Only these lines are needed: the first line of the entries below through the line with "nil => simp at hk", each returned exactly.

[[ EXERCISE MATERIALS, beginning ]]

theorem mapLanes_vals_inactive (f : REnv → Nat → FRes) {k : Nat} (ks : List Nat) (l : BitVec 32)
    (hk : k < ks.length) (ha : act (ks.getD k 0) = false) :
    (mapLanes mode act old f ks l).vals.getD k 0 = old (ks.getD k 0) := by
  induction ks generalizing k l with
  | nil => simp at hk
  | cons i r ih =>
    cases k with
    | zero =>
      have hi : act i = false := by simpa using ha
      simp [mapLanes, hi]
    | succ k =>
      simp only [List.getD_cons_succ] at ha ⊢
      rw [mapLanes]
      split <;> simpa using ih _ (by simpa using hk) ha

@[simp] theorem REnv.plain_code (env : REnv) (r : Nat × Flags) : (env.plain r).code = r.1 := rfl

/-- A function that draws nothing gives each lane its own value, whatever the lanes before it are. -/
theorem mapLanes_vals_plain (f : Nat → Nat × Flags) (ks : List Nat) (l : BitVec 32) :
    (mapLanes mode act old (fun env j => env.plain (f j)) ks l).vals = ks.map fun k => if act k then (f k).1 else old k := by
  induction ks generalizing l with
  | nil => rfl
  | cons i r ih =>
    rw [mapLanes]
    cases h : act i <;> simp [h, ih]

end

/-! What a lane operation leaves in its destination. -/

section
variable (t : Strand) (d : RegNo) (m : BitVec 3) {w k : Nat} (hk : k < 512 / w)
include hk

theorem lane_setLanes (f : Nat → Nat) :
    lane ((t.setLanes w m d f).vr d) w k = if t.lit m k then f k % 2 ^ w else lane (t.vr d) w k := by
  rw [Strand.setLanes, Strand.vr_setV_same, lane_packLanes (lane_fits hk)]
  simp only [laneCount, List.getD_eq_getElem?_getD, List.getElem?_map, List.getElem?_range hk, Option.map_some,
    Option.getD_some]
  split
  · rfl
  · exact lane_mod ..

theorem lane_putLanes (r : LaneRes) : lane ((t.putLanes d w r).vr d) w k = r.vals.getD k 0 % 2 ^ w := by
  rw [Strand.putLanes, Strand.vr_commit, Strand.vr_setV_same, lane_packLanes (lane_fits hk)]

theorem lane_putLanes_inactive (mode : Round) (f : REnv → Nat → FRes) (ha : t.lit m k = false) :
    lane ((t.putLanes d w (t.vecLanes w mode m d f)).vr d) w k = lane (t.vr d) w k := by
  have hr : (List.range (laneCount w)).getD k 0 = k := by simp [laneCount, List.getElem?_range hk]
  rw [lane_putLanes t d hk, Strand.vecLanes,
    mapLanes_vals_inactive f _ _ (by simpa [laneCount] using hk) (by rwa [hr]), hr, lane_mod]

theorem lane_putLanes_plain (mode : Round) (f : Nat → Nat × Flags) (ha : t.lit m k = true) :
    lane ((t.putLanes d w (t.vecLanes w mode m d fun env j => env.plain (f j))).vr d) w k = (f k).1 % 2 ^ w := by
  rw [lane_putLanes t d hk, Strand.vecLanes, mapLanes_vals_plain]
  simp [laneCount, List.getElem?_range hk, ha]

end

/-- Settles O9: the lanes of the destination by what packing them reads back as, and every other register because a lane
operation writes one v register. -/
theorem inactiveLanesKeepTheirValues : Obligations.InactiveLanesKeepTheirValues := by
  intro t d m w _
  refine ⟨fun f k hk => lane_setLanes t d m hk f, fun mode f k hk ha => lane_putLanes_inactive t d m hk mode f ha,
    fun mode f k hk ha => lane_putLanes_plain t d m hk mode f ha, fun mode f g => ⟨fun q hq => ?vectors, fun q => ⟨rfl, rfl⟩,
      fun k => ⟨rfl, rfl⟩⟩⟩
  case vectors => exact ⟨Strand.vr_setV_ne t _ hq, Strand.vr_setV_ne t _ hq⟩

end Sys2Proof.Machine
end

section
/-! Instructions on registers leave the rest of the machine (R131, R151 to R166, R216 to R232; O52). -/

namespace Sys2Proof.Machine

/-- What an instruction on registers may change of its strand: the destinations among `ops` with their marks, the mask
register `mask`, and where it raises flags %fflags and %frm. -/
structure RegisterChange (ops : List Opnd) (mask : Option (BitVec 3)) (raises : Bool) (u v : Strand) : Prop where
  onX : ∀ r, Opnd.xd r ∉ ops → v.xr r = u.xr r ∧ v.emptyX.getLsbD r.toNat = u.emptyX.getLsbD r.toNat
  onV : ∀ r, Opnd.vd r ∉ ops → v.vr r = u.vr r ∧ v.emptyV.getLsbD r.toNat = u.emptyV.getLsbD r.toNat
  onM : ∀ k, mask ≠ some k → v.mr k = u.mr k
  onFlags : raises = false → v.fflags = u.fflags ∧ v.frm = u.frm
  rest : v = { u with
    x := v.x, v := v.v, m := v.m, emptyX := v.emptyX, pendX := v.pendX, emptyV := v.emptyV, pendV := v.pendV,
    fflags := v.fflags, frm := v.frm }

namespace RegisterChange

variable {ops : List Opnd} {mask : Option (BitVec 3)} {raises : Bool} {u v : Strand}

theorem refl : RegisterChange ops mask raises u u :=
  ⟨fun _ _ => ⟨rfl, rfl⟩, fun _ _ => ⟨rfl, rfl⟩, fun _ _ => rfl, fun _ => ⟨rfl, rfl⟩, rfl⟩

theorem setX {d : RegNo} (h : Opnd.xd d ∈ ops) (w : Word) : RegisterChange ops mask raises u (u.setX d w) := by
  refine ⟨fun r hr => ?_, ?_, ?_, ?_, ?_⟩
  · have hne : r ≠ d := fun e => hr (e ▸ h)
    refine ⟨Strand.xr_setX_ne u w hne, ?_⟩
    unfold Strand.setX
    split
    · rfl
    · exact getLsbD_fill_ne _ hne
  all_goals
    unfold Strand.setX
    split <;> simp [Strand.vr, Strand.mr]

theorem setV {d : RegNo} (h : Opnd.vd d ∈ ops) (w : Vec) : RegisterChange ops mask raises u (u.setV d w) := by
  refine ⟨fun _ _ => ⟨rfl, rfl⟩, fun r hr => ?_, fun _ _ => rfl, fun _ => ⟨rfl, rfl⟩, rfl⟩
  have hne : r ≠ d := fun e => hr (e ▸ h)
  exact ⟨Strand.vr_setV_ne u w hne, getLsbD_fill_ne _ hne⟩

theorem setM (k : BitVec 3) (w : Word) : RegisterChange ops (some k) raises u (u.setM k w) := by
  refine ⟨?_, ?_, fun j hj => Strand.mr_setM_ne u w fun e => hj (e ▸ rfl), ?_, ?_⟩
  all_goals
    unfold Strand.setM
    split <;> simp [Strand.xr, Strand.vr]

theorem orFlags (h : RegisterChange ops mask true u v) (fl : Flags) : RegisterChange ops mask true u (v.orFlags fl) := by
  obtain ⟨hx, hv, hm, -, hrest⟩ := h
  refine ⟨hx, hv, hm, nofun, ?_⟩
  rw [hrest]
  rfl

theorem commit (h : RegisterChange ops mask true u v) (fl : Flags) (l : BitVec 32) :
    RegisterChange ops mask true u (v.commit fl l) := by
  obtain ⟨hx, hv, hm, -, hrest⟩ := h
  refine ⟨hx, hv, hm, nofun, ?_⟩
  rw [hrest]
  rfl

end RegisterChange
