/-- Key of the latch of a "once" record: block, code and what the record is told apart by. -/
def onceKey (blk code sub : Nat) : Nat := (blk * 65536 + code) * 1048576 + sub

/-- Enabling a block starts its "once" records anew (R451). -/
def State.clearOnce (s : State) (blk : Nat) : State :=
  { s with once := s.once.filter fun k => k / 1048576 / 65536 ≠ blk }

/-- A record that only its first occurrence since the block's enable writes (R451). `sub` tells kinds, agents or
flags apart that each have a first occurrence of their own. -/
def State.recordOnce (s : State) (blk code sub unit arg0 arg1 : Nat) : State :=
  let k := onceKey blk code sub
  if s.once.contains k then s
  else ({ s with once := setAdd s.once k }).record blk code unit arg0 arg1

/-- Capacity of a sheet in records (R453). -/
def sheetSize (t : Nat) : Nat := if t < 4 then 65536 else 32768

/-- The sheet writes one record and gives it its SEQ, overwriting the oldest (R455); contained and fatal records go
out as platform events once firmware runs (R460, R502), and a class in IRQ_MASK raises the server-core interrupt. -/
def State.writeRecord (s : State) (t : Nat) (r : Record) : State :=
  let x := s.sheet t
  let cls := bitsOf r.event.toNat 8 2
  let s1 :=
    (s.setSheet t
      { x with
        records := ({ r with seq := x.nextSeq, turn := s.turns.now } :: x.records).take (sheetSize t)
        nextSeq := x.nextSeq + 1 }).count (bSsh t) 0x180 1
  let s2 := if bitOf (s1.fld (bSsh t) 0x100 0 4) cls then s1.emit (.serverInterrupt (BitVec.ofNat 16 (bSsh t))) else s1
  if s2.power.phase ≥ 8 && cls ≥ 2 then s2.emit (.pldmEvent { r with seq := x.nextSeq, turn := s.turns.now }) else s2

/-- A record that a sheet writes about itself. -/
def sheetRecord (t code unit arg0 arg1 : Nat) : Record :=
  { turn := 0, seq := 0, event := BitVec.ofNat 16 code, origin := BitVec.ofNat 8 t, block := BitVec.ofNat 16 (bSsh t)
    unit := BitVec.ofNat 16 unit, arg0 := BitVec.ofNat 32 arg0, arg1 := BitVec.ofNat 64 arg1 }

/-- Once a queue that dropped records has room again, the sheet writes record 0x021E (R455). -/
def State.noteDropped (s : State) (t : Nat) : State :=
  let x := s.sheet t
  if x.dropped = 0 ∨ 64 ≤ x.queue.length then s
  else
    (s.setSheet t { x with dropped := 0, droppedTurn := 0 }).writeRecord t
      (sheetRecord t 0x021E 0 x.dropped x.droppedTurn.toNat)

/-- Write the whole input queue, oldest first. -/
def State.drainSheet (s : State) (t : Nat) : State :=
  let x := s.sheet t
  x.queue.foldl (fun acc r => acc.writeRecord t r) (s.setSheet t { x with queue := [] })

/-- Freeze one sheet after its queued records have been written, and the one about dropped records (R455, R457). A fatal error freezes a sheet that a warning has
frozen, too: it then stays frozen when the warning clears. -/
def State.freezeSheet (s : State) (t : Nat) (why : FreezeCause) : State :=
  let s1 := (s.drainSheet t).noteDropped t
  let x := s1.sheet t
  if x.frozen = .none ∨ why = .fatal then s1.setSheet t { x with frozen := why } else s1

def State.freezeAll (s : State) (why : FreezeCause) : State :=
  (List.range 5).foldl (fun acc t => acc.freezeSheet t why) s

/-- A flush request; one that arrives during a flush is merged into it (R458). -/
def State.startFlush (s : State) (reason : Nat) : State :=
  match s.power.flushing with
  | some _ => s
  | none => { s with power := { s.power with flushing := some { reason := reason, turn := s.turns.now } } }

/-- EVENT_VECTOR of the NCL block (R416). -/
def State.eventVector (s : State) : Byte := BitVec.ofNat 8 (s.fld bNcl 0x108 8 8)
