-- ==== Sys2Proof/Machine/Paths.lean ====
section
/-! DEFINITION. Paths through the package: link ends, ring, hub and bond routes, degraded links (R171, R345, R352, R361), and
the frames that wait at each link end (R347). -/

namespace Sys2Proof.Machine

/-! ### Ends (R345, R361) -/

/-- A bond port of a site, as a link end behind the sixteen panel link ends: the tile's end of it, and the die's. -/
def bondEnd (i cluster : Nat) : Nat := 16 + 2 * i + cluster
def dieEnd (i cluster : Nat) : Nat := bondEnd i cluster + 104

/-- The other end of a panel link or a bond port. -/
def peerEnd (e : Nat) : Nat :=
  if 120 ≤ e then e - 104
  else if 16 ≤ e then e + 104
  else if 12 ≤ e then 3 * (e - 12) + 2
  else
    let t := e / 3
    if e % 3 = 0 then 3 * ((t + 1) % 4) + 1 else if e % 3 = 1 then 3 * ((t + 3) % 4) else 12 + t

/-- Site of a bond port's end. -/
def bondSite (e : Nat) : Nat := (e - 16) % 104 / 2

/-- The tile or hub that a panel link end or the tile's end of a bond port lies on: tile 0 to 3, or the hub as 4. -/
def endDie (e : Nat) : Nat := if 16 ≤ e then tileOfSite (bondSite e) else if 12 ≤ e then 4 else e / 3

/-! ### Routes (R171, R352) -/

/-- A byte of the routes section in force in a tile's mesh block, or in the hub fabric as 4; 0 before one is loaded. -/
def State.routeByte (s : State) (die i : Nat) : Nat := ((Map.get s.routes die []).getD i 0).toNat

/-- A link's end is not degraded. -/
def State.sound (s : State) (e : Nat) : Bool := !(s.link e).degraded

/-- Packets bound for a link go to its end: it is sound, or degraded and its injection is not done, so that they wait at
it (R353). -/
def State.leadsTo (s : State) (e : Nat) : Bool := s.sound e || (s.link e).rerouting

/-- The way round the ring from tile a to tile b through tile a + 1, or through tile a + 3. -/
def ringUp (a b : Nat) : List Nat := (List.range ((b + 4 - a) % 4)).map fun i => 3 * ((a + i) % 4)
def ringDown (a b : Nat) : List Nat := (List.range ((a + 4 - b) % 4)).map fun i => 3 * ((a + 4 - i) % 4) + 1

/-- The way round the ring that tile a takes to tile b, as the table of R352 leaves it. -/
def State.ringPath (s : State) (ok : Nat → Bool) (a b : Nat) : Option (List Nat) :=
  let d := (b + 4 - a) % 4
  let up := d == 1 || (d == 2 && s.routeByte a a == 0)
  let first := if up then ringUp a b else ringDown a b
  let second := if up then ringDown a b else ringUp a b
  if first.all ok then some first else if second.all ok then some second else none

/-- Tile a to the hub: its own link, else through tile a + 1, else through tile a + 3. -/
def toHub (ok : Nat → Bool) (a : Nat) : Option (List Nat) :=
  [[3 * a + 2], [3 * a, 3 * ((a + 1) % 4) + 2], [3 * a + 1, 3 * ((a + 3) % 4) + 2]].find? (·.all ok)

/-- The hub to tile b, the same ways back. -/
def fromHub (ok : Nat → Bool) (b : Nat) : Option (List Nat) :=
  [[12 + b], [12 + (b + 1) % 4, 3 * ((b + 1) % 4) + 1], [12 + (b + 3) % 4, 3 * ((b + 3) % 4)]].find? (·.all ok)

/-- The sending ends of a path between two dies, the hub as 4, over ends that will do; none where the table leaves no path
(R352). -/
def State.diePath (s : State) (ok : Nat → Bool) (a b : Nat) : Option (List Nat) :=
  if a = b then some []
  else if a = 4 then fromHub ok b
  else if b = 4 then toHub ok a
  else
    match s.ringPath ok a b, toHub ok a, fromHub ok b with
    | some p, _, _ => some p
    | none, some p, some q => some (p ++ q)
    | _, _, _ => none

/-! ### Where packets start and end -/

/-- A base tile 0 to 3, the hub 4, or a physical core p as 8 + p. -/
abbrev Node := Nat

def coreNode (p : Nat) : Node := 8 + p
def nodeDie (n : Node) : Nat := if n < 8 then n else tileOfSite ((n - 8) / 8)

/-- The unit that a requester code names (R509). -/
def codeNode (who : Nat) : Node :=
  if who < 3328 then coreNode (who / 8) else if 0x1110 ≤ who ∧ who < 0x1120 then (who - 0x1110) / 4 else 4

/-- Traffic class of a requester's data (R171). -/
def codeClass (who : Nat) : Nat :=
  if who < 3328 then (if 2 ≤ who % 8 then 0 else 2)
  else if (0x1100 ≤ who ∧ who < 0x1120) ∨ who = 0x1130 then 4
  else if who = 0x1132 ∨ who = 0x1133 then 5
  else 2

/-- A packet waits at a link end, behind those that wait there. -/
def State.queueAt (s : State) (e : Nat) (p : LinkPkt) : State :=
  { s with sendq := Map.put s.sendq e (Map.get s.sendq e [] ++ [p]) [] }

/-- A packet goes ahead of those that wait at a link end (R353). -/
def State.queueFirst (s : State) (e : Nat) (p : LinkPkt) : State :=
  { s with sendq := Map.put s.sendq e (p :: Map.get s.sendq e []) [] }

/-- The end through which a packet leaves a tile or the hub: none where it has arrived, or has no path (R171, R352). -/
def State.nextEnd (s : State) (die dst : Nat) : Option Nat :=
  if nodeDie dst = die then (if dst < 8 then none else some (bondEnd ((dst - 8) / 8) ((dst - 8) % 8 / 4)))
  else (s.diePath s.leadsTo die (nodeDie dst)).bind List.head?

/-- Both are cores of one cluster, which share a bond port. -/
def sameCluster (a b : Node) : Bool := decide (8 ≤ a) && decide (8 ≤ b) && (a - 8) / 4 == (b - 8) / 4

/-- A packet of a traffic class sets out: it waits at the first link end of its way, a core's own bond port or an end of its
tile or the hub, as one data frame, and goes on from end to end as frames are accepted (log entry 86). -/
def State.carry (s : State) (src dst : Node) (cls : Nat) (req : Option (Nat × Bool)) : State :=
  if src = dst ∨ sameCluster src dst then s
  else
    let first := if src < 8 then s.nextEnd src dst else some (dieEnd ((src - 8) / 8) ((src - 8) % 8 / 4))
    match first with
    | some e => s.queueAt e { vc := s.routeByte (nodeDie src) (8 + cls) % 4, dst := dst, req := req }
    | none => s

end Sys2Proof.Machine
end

[[ EXERCISE MATERIALS, end ]]

RESULT OF THE TASK
theorem mapLanes_vals_inactive (f : REnv → Nat → FRes) {k : Nat} (ks : List Nat) (l : BitVec 32)
    (hk : k < ks.length) (ha : act (ks.getD k 0) = false) :
    (mapLanes mode act old f ks l).vals.getD k 0 = old (ks.getD k 0) := by
  induction ks generalizing k l with
  | nil => simp at hk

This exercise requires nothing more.